The hope is that these cells “will interact with the recipient’s immune system,” said Dr. Rolf Barth, a member of Norris’s transplant team who has been managing his immune suppression. “Research has suggested that these cells might decrease the chances of rejection or even help develop a state of immune tolerance in which the body doesn’t reject the graft at all.”
And so far, it looks like that’s what’s happening in Norris’s body.
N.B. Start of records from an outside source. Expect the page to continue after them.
/-- What LEAVE_RETURN brings to the arbiter (R394, R395): the held grant of a requester, the power-down of a domain, or one of the two
requests that no row of its own makes: the retraining of an HBM stack (requester 2) and a request of firmware (7), at the cost in units
of 100 mW that it names. -/
inductive LeaveReturn where
  | grant (requester : Nat) (key : Nat) | domainOff (dom : Nat) | retrain (stack : Nat) | firmware (key : Nat) (cost : Nat)
  deriving DecidableEq, Repr

/-- One failing net found by a Plumb step (R422, R427). -/
structure NetFail where
  cls : Nat
  inst : Nat
  net : Nat
  kind : Nat
  deriving DecidableEq, Repr

/-- What the link partner's auto-negotiation page says of FEC (R41): its Clause 74 ability and request, and its RS-FEC and BASE-R
FEC requests for 25G. -/
structure FecPage where
  ability : Bool
  request : Bool
  rsRequest : Bool
  baseRequest : Bool
  deriving DecidableEq, Repr

/-- An mPacket that carries no frame (R62): a verify, a respond, or one with an unexpected start delimiter (R67). -/
inductive MPacket where
  | verify | respond | badSmd
  deriving DecidableEq, Repr

/-- How a frame came over a link with preemption (R62): its fragments after the first, and whether their reassembly failed. -/
structure Reassembly where
  frags : Nat
  bad : Bool
  deriving DecidableEq, Repr

/-- What the ingress MAC has found of a frame beside its bytes and its FCS: a PCS error inside it (R50), and its reassembly. -/
structure RxEnd where
  pcsError : Bool
  mm : Reassembly
  deriving DecidableEq, Repr

/-- A pipeline takes a header: which pipeline, and whether the HBM's write path cannot accept a frame now (R208). -/
structure HeaderTake where
  pipe : Nat
  full : Bool
  deriving DecidableEq, Repr

/-- The prefetcher comes to a queue: which queue, and the places of the frame's cells that fail their CRC (R209). -/
structure HbmRead where
  queue : Nat
  fails : List Nat
  deriving DecidableEq, Repr

/-- How a checkpoint has come over Mortar (R281): whole or not, and how many of its flits had CRC errors (R294). -/
structure CkptArrival where
  whole : Bool
  crcFlits : Nat
  deriving DecidableEq, Repr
“In 100 percent of face transplants there has been a significant rejection episode,” said Barth, an associate professor of surgery and director of liver transplantation at the University of Maryland. “Those are almost always reversible as long as they are treated. Richard had a very mild episode of rejection that was easily reversed with an adjustment of his medication.”
The experience doctors have gained through Norris’s case may ultimately help service men and women coming back from the wars, Rodriguez told Curry.
“That was the same type of injury that our soldiers were experiencing in Iraq,” he explained. “They would see these injuries as a result of an IED blast coming from the ground up. So, if we could treat this problem in a civilian patient, then it would be ideal to treat the military patients. So that was our first goal.”
What really mattered to Norris, though, was what he saw when Rodriguez handed him a mirror three days after the surgery.
“I saw a miracle that was performed,” Norris said a year later.